Work request => Copy out the lines below that hold the word "else".

[Stored data]
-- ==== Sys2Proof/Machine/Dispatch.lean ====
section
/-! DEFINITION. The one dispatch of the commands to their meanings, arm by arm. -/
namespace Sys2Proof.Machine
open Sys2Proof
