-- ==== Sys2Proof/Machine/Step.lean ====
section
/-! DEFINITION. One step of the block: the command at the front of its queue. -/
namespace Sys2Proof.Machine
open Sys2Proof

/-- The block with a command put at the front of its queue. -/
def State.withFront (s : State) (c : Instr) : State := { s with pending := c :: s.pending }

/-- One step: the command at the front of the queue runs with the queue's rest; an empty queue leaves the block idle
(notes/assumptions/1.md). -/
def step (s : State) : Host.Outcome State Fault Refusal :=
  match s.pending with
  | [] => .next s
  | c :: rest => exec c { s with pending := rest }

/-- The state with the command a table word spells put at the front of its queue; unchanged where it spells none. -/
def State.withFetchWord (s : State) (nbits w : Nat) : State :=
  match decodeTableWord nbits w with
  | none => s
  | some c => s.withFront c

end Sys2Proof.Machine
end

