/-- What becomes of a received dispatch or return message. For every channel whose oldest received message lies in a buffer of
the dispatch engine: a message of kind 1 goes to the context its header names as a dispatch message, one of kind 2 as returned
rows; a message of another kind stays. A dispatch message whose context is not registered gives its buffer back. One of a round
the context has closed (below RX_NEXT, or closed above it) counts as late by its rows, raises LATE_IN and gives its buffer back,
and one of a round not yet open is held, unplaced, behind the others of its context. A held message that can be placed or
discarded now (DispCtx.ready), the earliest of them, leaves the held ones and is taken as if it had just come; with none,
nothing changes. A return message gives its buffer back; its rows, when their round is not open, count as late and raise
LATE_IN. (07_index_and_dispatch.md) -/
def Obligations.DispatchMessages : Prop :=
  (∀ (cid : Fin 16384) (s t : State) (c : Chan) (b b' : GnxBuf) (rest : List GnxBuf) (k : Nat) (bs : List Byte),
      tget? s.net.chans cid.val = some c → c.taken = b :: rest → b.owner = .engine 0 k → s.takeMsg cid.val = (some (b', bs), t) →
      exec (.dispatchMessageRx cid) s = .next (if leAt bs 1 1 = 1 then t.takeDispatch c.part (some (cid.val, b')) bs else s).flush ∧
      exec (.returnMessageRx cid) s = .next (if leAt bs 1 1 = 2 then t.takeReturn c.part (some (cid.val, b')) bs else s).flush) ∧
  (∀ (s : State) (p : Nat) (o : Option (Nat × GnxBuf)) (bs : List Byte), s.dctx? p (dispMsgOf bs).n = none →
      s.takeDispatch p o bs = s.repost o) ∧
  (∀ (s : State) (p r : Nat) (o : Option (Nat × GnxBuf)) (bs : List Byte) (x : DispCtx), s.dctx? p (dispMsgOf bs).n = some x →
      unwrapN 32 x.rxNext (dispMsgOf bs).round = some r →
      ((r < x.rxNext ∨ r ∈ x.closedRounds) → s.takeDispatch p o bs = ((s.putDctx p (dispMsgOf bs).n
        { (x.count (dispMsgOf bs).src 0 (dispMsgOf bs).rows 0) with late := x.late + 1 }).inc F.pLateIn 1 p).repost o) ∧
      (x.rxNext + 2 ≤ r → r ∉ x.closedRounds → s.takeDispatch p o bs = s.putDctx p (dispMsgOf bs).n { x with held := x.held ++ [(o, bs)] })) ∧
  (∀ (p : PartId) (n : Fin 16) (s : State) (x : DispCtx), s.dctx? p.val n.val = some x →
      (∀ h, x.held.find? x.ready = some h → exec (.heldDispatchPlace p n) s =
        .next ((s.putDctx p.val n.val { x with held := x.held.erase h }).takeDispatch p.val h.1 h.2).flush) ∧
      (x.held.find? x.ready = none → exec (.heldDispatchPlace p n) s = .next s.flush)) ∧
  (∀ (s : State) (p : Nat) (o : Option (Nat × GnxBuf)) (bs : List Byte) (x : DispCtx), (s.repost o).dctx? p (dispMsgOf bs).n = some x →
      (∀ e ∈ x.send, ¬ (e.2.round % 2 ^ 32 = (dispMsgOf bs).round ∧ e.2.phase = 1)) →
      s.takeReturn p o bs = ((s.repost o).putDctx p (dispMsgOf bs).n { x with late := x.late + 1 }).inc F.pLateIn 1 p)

Solution =>
      exec (.dispatchMessageRx cid) s = .next (if leAt bs 1 1 = 1 then t.takeDispatch c.part (some (cid.val, b')) bs else s).flush ∧
      exec (.returnMessageRx cid) s = .next (if leAt bs 1 1 = 2 then t.takeReturn c.part (some (cid.val, b')) bs else s).flush) ∧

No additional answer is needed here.